Wie führt man eine Living Library durch?

Für eine erfolgreiche Durchführung müssen einige Punkte und Haltungen beachtet werden. Sie sind in einer niederschwelligen und grafisch ansprechend gestalteten Anleitung festgehalten, die ein Team der Berner Fachhochschule erarbeitet hat. Auslöser dafür war die Durchführung einer Living Library zum Thema Sorge-Arbeit am Feministischen Streik 2023. Kernstück des Handbuchs ist eine praktische Schritt-für Schritt-Anleitung für die Planung und Durchführung einer Living Library. Der Kern der Anleitung stellt eine übersichtliche Visualisierung aller Schritte dar. Sie benennt Chancen, Gelingensfaktoren, Herausforderungen und enthält eine detaillierte Checkliste, die bei jedem Schritt unterstützt, damit nichts vergessen geht. Wer tiefer eintauchen möchte, findet im Manual zudem eine theoretische Einordnung der Methode, eine Beschreibung möglicher Formen und Anwendungsgebiete, Informationen zur historischen Entstehung und weiterführende Literatur.

Grafik zum Vergrössern und für Download anklicken; Copyright: Beatrice Kaufmann; Quelle: Franiek, M. J. et al. (2025).

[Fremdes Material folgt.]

-- ==== Sys2Proof/Machine/Wire.lean ====
section
/-! DEFINITION. Links by id, the headers and messages of received frames (R322, R353, R354, R483, R496), and the commands of
the present arbitration window as they come, whichever way (R20). -/

namespace Sys2Proof.Machine

/-! ## Links by id -/

/-- The register base of a port: 0 to 31 listener, 32 + r ring port r. -/
def portBase (p : Nat) : Nat := if p < 32 then 0x06000000 + 0x10000 * p else 0x07000000 + 0x10000 * (p - 32)

/-- The port of a link: 0 to 255 listener link, 256 + r ring port r. -/
def portOf (l : Nat) : Nat := if l < 256 then l / 8 else l - 224

/-- A register field of a link, by its listener and ring names. -/
def linkF (l : Nat) (f : Nat → Nat → Field) (g : Nat → Field) : Field :=
  if l < 256 then f (l / 8) (l % 8) else g (l - 256)

/-- An endpoint field of a port, from its listener name. -/
def epF (p e : Nat) (f : Nat → Nat → Field) : Field :=
  let x := f 0 e
  { x with addr := x.addr - 0x06000000 + portBase p }

/-- Queue of a link and a priority (R226). -/
def queueOf (l p : Nat) : Nat := if l < 256 then 8 * l + p else 2048 + 8 * (l - 256) + p

/-- STATE of a link. -/
def linkState (l : Nat) : Field := linkF l F.LSN_LINK_STATUS_STATE F.RNG_STATUS_STATE

/-- The link is up. -/
def State.linkIsUp (s : State) (l : Nat) : Bool := decide (l < 264) && s.get (linkState l) = 2

/-! ## Addresses (R339) -/

/-- MAC address of a link. -/
def State.linkMac (s : State) (l : Nat) : Nat :=
  if l < 256 then s.get (F.LSN_LINK_MAC_MAC (l / 8) (l % 8)) else 0x024941000000 + (s.device * 8 + (l - 256))

/-- IPv6 address of a link. -/
def State.linkIp6 (s : State) (l : Nat) : Nat :=
  if l < 256 then s.get (F.LSN_LINK_IP6_ADDRESS (l / 8) (l % 8) 0) * 2 ^ 64 + s.get (F.LSN_LINK_IP6_ADDRESS (l / 8) (l % 8) 1)
  else 0xFE80 * 2 ^ 112 + 0x4941 * 2 ^ 48 + s.device * 65536 + (l - 256)

/-- The multicast MAC and IPv6 address of a ring fibre. -/
def ringMac : Nat := 0x0180C200000E
def ringIp : Nat := 0xFF02 * 2 ^ 112 + 1

/-- The IST and management ports of a link. -/
def State.istPort (s : State) (l : Nat) : Nat := if l < 256 then s.get (F.LSN_LINK_UDP_IST_PORT (l / 8) (l % 8)) else 45810
def State.mgmtPort (s : State) (l : Nat) : Nat := if l < 256 then s.get (F.LSN_LINK_UDP_MGMT_PORT (l / 8) (l % 8)) else 45811

/-! ## Headers (R322) -/

/-- VLAN PCP of a frame, 0 untagged, its Ethertype, and what follows that. -/
def framePcp (f : List Byte) : Nat := if num f 12 2 = 0x8100 then num f 14 2 / 8192 else 0
def frameType (f : List Byte) : Nat := if num f 12 2 = 0x8100 then num f 16 2 else num f 12 2
def frameClient (f : List Byte) : List Byte := if num f 12 2 = 0x8100 then f.drop 18 else f.drop 14

/-- An IP packet's relevant parts. -/
structure IpPacket where
  v4 : Bool
  src : Nat
  dst : Nat
  /-- Extension headers, options or fragments. -/
  odd : Bool
  /-- UDP ports and payload. -/
  udp : Option (Nat × Nat × List Byte)
  deriving DecidableEq, Repr

/-- The extension headers of IPv6. -/
def ipExtensions : List Nat := [0, 43, 44, 50, 51, 60, 135, 139, 140, 253, 254]

/-- The UDP datagram of a packet's payload. -/
def udpOf (b : List Byte) : Option (Nat × Nat × List Byte) :=
  if b.length < 8 || num b 4 2 < 8 || b.length < num b 4 2 then none
  else some (num b 0 2, num b 2 2, slice b 8 (num b 4 2 - 8))

/-- The IP packet of a frame. -/
def ipOf (f : List Byte) : Option IpPacket :=
  let b := frameClient f
  if frameType f = 0x86DD && decide (b.length ≥ 40) && num b 0 1 / 16 = 6 then
    some { v4 := false, src := num b 8 16, dst := num b 24 16, odd := ipExtensions.contains (num b 6 1),
           udp := if num b 6 1 = 17 then udpOf (slice b 40 (num b 4 2)) else none }
  else if frameType f = 0x0800 && decide (b.length ≥ 20) && num b 0 1 / 16 = 4 then
    some { v4 := true, src := num b 12 4, dst := num b 16 4,
           odd := num b 0 1 % 16 ≠ 5 || num b 6 2 % 0x4000 ≠ 0,
           udp := if num b 9 1 = 17 then udpOf (slice b 20 (num b 2 2 - 20)) else none }
  else none

/-! ## Checks before memory (R353) -/

/-- A PFC frame, and an ESMC frame. -/
def isPfc (f : List Byte) : Bool := num f 12 2 = 0x8808 && num f 14 2 = 0x0101
def isEsmc (f : List Byte) : Bool := num f 12 2 = 0x8809 && num f 14 1 = 0x0A

/-- The group addresses that PFC and ESMC frames are sent to (log entry 122). -/
def pfcMac : Nat := 0x0180C2000001
def esmcMac : Nat := 0x0180C2000002

/-- The frame is addressed to the link. -/
def State.addressed (s : State) (l : Nat) (f : List Byte) : Bool :=
  let to_ := num f 0 6
  to_ = s.linkMac l || (isPfc f && to_ = pfcMac)
    || (decide (256 ≤ l) && (to_ = ringMac || (isEsmc f && to_ = esmcMac)))

/-- The counter of the check a frame fails, in the order of R353; its octets count the FCS. -/
def State.dropped (s : State) (l : Nat) (f : List Byte) (x : RxStatus) : Option Field :=
  let n := f.length + 4
  if x.reassembled = some false then some (linkF l F.LSN_LINK_RX_REASSEMBLY_ERRORS_C F.RNG_RX_REASSEMBLY_ERRORS_C)
  else if n < 64 then some (linkF l F.LSN_LINK_RX_RUNTS_C F.RNG_RX_RUNTS_C)
  else if !x.fcsOk then some (linkF l F.LSN_LINK_RX_FCS_ERRORS_C F.RNG_RX_FCS_ERRORS_C)
  else if n > 9320 then some (linkF l F.LSN_LINK_RX_OVERSIZE_C F.RNG_RX_OVERSIZE_C)
  else if !x.fecOk then some (linkF l F.LSN_LINK_FEC_UNCORRECTABLE_C F.RNG_FEC_UNCORRECTABLE_C)
  else if !s.addressed l f then some (linkF l F.LSN_LINK_RX_NOT_ADDRESSED_C F.RNG_RX_NOT_ADDRESSED_C)
  else none

/-! ## Destinations (R354) -/

/-- Pause times of the priorities a PFC frame enables: from the opcode on, a vector and eight times. -/
def pfcTimes (f : List Byte) : List (Nat × Nat) :=
  ((List.range 8).filter (fun p => (num f 16 2).testBit p)).map (fun p => (p, num f (18 + 2 * p) 2))

/-- The IP destination is the link's own; ff02::1 too on a ring port. -/
def State.ownIp (s : State) (l : Nat) (p : IpPacket) : Bool :=
  if l < 256 then (if p.v4 then p.dst = s.get (F.LSN_LINK_IP4_ADDRESS (l / 8) (l % 8)) else p.dst = s.linkIp6 l)
  else !p.v4 && (p.dst = s.linkIp6 l || p.dst = ringIp)

/-! ## Management messages (R483, R485, R496) -/

/-- OP, TENANT, TARGET_DEVICE, SOURCE_DEVICE, HOPS_LEFT, SIZE, ADDRESS, MSEQ, TOKEN and TXN of a message. -/
def opOf (m : List Byte) : Nat := num m 1 1
def tenantOf (m : List Byte) : Nat := num m 2 1 % 32
def targetOf (m : List Byte) : Nat := num m 4 2 % 16384
def sourceOf (m : List Byte) : Nat := num m 6 2 % 16384
def hopsOf (m : List Byte) : Nat := num m 8 1
def routingOf (m : List Byte) : Nat := num m 9 1
def sizeOf_ (m : List Byte) : Nat := num m 10 2
def addressOf (m : List Byte) : Nat := num m 12 4
def mseqOf (m : List Byte) : Nat := num m 16 8
def hostOf (m : List Byte) : Nat := mseqOf m / 2 ^ 60
def tokenOf (m : List Byte) : Nat := num m 24 4

/-- The message is long enough for its header, of VERSION 0x1. -/
def isMgmt (m : List Byte) : Bool := decide (32 ≤ m.length) && num m 0 1 / 16 = 1

/-- END_TO_END and ADJACENT (R497). -/
def endToEnd (m : List Byte) : Bool := (routingOf m).testBit 0
def adjacent (m : List Byte) : Bool := (routingOf m).testBit 1

/-- The message came on a ring port, and its entry device has set SOURCE_DEVICE or HOPS_LEFT: a bridge transaction. -/
def onRing (o : Origin) : Bool := decide (256 ≤ o.link) && decide (o.link < 264)
def bridged (o : Origin) (m : List Byte) : Bool := onRing o && (sourceOf m ≠ 0 || hopsOf m ≠ 0)

/-! ## What a frame brings (R20) -/

/-- The command that a management datagram is (R482, R484). -/
def mgmtCommand (o : Origin) (m : List Byte) (run : StartRun) (c : Instr) : Instr :=
  if endToEnd m then .endToEndMessage o m run
  else if onRing o && opOf m ≥ 128 then .bridgeResponse o m run
  else if bridged o m then .bridgeRequest o m run
  else match opOf m with
    | 0 => .mgmtHello o m
    | 1 => .mgmtRead o m
    | 2 => .mgmtWrite o m run
    | 3 => .mgmtWritePosted o m run
    | 4 => .mgmtLockRead o m
    | 5 => .mgmtWriteUnlock o m run
    | 6 => .mgmtUnlock o m
    | 7 => .mgmtTunnelTx o m
    | _ => c

/-- A datagram to IST_PORT is an acknowledgement, of whatever length (R351). -/
def isAck (d : List Byte) : Bool := decide (11 ≤ d.length) && num d 8 2 = 0xFFFE && num d 10 1 = 0x11

/-- The command that a datagram to IST_PORT is: an acknowledgement, or on a ring port a control message (R352, R354). -/
def istCommand (l : Nat) (src : NetAddr) (d : List Byte) (run : StartRun) (c : Instr) : Instr :=
  let m := d.drop 8
  let b := m.drop 8
  if isAck d then .ackReceived l src m
  else if l < 256 || d.length < 12 || num m 0 2 ≠ 0xFFFF || num m 2 1 ≠ 0x10 then c
  else match num m 3 1 with
    | 1 => .broadcastReceived (l - 256) b
    | 2 => .heartbeatReceived (l - 256) b
    | 3 => .fenceNoticeReceived (l - 256) b
    | 4 => .resetWordReceived (l - 256) b run
    | 5 => match num b 1 1 with
      | 1 => .exchangeOffer (l - 256) b
      | 2 => .exchangeAccept (l - 256) b
      | 3 => .exchangeAssign (l - 256) b
      | _ => c
    | _ => c

/-- The command that a received frame carries; any other command is itself. -/
def State.inside (s : State) (c : Instr) : Instr :=
  match c with
  | .frameReceived l f x =>
    if !s.linkIsUp l || (s.dropped l f x).isSome then c
    else if isPfc f then .pfcReceived l (pfcTimes f)
    else match ipOf f with
      | some p => match p.udp with
        | some (src, dst, d) =>
          let from_ : NetAddr := { mac := num f 6 6, v4 := p.v4, ip := p.src, port := src }
          if p.odd || !s.ownIp l p then c
          else if dst = s.mgmtPort l then mgmtCommand { link := l, addr := from_, localIp := p.dst } d x.run c
          else if dst = s.istPort l then istCommand l from_ d x.run c
          else c
        | none => c
      | none => c
  | .svcFrameReceived frame fcsOk run =>
    let f := frame.take (frame.length - 4)
    if !s.up || !s.is F.SVC_CFG_ENABLE || frame.length < 64 || !fcsOk || num f 0 6 ≠ s.get F.SVC_MAC_MAC then c
    else match ipOf f with
      | some p => match p.udp with
        | some (src, dst, d) =>
          if p.odd || dst ≠ s.get F.SVC_UDP_MGMT_PORT then c
          else mgmtCommand { link := 512, addr := { mac := num f 6 6, v4 := p.v4, ip := p.src, port := src }, localIp := p.dst } d run c
        | none => c
      | none => c
  | _ => c

/-- The commands that wait in this window, what frames carry among them. -/
def State.coming (s : State) : List Instr := s.pending.map s.inside

end Sys2Proof.Machine
end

Living Library für die Hochschule: ein Handbuch. Berner Fachhochschule

Das Manual wurde ursprünglich für den Einsatz in Lehre und Forschung an einer Hochschule entwickelt. Es bietet aber auch allen interessierten Organisationen ausserhalb des Hochschulkontexts eine «griffige» praxisorientierte Anleitung und Orientierung. Wir freuen uns daher über Rückmeldungen, wie die Methode der Living Library an anderen Orten eingesetzt wurde und welche Erfahrungen daraus resultierten. Diese helfen uns, das Manual bei der nächsten Überarbeitung für eine breitere Anwendung zu ergänzen.